> Task directions
Lines in the listing below that contain the string "latched" are to be found and copied.

> Provided records
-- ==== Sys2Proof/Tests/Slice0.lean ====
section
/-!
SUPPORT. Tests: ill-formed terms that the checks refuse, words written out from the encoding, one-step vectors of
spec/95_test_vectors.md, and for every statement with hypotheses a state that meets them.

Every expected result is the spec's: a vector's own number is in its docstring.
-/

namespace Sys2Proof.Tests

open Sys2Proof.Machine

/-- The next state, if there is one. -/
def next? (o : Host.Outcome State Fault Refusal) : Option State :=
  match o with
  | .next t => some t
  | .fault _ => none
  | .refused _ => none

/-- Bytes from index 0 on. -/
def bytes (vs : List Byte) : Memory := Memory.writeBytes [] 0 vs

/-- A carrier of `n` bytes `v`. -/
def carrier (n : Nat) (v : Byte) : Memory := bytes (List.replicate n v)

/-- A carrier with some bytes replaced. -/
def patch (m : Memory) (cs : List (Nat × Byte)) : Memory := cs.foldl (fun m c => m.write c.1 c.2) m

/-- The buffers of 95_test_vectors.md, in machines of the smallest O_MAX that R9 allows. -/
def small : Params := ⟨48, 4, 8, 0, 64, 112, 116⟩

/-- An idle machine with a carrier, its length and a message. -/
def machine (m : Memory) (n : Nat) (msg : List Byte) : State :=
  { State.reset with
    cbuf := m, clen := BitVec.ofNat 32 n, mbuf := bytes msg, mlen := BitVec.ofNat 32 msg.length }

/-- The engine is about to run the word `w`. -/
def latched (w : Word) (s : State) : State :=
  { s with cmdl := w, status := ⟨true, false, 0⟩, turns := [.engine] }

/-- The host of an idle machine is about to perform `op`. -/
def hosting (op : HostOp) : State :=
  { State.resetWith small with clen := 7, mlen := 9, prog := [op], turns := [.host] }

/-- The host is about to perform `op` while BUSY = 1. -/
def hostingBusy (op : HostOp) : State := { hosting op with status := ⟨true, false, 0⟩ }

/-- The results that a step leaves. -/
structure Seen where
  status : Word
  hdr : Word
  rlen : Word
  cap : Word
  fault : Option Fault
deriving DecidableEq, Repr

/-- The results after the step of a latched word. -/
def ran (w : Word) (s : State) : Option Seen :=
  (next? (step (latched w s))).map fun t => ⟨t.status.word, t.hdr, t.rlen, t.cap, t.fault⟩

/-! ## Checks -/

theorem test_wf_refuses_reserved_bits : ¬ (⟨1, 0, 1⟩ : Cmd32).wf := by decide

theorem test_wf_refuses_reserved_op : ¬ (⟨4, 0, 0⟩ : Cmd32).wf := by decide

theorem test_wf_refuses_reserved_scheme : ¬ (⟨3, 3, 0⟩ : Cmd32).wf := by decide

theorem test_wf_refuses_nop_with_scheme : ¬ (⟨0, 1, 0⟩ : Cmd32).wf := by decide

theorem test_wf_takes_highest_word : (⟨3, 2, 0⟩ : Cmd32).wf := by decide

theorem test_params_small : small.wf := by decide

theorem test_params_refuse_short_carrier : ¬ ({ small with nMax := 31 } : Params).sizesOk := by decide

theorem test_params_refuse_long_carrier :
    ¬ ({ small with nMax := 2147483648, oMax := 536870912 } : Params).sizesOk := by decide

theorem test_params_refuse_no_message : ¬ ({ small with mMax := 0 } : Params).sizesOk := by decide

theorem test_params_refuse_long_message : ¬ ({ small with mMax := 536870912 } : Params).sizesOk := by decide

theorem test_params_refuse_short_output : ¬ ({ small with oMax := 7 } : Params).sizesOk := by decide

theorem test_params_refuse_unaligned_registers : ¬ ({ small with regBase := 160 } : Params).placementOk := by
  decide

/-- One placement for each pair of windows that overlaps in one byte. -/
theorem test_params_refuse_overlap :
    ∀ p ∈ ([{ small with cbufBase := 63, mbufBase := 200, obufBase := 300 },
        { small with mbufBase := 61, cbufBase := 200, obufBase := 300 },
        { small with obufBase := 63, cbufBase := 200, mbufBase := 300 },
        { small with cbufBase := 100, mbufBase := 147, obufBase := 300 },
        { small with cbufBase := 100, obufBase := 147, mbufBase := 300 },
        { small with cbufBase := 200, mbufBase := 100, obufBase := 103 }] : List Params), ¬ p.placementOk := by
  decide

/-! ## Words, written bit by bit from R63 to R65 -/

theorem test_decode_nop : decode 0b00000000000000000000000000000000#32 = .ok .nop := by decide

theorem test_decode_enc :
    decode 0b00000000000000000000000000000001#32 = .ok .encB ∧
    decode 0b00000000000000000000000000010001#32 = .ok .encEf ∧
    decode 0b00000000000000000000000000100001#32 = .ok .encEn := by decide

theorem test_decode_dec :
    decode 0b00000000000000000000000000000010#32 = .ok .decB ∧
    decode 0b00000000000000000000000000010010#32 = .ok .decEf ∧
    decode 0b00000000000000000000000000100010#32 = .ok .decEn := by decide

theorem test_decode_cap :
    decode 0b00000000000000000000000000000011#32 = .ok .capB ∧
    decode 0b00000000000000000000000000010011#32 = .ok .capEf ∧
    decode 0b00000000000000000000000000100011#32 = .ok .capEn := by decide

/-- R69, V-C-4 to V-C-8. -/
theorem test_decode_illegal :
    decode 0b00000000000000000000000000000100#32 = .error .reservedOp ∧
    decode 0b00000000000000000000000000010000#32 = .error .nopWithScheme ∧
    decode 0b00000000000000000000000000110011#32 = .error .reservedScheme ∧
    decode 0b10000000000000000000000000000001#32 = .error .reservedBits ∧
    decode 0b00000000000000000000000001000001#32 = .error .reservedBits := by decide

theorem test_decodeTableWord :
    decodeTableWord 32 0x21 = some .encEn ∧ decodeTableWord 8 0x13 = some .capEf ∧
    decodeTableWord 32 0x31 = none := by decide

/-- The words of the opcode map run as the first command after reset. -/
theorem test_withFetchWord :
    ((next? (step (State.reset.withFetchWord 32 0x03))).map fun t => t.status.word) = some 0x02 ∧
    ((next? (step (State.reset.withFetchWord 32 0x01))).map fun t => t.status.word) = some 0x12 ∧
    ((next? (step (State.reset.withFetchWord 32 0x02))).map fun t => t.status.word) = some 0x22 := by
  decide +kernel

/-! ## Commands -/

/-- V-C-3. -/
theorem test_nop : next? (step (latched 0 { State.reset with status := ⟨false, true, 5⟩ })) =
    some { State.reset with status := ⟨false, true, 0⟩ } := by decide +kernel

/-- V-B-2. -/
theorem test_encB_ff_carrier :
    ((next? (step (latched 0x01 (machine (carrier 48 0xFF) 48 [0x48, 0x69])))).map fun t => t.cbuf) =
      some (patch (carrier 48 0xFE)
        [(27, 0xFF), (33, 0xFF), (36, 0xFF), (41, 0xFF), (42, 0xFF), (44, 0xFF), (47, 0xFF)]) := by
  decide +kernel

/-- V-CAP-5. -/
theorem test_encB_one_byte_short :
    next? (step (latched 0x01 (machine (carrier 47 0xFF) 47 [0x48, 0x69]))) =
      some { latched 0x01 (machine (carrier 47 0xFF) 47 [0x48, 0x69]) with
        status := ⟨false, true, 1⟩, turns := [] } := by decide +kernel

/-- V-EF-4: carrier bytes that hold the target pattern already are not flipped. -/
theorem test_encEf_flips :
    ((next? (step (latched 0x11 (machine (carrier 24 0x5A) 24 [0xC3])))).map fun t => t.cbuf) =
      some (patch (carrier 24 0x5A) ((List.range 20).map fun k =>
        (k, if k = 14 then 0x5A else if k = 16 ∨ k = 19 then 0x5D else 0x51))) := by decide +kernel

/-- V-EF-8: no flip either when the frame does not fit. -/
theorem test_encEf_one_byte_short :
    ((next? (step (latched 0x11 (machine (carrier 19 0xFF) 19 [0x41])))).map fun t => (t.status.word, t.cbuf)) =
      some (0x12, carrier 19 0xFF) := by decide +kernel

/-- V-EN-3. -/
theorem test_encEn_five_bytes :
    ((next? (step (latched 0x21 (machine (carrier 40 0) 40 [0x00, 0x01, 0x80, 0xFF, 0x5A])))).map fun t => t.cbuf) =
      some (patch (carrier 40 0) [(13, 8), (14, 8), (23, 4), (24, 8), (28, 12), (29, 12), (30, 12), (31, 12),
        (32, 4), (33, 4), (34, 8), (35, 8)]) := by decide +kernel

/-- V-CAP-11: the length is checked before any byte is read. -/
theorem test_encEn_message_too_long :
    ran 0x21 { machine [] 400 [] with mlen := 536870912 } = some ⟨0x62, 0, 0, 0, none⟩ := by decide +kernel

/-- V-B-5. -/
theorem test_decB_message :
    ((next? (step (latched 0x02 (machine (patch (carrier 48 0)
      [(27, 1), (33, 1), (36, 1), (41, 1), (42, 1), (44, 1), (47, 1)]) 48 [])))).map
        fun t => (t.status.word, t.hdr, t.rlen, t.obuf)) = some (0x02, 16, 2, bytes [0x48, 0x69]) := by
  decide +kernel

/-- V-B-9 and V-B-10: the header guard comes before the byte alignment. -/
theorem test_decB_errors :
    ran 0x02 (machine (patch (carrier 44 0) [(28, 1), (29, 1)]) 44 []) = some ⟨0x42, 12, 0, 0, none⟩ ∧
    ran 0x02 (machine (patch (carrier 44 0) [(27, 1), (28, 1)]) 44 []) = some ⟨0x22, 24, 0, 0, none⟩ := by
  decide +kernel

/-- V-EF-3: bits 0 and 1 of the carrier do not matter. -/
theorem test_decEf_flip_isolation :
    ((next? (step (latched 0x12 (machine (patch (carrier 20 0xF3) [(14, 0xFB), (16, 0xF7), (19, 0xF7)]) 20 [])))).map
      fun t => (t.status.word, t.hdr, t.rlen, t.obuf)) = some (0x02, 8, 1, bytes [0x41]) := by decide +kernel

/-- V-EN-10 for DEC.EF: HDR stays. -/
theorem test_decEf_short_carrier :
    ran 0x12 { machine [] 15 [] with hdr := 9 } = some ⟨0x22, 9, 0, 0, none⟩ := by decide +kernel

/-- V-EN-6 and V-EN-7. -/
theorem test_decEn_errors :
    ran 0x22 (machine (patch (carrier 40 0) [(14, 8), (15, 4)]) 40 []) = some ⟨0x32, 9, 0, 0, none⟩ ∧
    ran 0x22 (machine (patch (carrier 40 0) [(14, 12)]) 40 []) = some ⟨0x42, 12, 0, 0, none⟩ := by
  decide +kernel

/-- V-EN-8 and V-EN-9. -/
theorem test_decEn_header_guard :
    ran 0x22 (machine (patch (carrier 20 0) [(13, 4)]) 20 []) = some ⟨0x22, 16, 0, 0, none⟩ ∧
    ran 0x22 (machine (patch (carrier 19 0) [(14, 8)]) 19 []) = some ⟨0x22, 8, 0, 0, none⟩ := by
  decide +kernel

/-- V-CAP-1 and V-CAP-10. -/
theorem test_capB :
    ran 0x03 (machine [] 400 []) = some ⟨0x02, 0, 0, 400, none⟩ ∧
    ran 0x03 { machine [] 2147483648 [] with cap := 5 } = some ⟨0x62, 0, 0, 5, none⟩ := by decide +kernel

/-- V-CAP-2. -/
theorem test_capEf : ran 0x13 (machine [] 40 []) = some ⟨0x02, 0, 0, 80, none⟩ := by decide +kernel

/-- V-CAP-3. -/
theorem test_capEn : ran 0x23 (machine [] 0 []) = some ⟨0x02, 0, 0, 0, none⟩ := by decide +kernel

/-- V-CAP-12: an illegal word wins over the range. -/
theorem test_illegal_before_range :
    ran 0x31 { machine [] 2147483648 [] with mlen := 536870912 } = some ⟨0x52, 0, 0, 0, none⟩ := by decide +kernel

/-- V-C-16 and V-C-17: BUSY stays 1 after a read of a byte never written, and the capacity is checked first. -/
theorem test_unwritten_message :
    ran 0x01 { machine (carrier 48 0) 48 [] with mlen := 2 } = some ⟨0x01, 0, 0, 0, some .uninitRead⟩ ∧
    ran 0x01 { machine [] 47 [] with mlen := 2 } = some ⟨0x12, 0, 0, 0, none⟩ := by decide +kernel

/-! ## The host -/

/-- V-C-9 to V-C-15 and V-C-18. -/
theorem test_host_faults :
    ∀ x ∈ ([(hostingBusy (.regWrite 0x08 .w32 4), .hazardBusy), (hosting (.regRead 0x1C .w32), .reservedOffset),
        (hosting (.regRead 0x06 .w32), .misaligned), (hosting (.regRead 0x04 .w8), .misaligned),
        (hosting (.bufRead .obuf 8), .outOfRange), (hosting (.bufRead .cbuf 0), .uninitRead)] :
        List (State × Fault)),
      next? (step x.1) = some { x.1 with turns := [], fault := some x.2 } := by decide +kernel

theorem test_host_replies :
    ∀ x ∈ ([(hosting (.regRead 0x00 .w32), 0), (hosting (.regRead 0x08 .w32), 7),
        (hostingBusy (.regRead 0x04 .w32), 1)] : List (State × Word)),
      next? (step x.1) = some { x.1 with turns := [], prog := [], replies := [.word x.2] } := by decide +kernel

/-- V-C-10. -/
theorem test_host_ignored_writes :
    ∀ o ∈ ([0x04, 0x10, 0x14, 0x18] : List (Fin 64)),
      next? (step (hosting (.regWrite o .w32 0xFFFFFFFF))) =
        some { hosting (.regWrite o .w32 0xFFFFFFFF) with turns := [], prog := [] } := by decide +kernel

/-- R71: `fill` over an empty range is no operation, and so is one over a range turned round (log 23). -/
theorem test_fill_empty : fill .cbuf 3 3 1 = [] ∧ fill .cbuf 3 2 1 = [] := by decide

> Answer for the task
def latched (w : Word) (s : State) : State :=
/-- The results after the step of a latched word. -/
  (next? (step (latched w s))).map fun t => ⟨t.status.word, t.hdr, t.rlen, t.cap, t.fault⟩
theorem test_nop : next? (step (latched 0 { State.reset with status := ⟨false, true, 5⟩ })) =
    ((next? (step (latched 0x01 (machine (carrier 48 0xFF) 48 [0x48, 0x69])))).map fun t => t.cbuf) =
    next? (step (latched 0x01 (machine (carrier 47 0xFF) 47 [0x48, 0x69]))) =
      some { latched 0x01 (machine (carrier 47 0xFF) 47 [0x48, 0x69]) with
    ((next? (step (latched 0x11 (machine (carrier 24 0x5A) 24 [0xC3])))).map fun t => t.cbuf) =
    ((next? (step (latched 0x11 (machine (carrier 19 0xFF) 19 [0x41])))).map fun t => (t.status.word, t.cbuf)) =
    ((next? (step (latched 0x21 (machine (carrier 40 0) 40 [0x00, 0x01, 0x80, 0xFF, 0x5A])))).map fun t => t.cbuf) =
    ((next? (step (latched 0x02 (machine (patch (carrier 48 0)
    ((next? (step (latched 0x12 (machine (patch (carrier 20 0xF3) [(14, 0xFB), (16, 0xF7), (19, 0xF7)]) 20 [])))).map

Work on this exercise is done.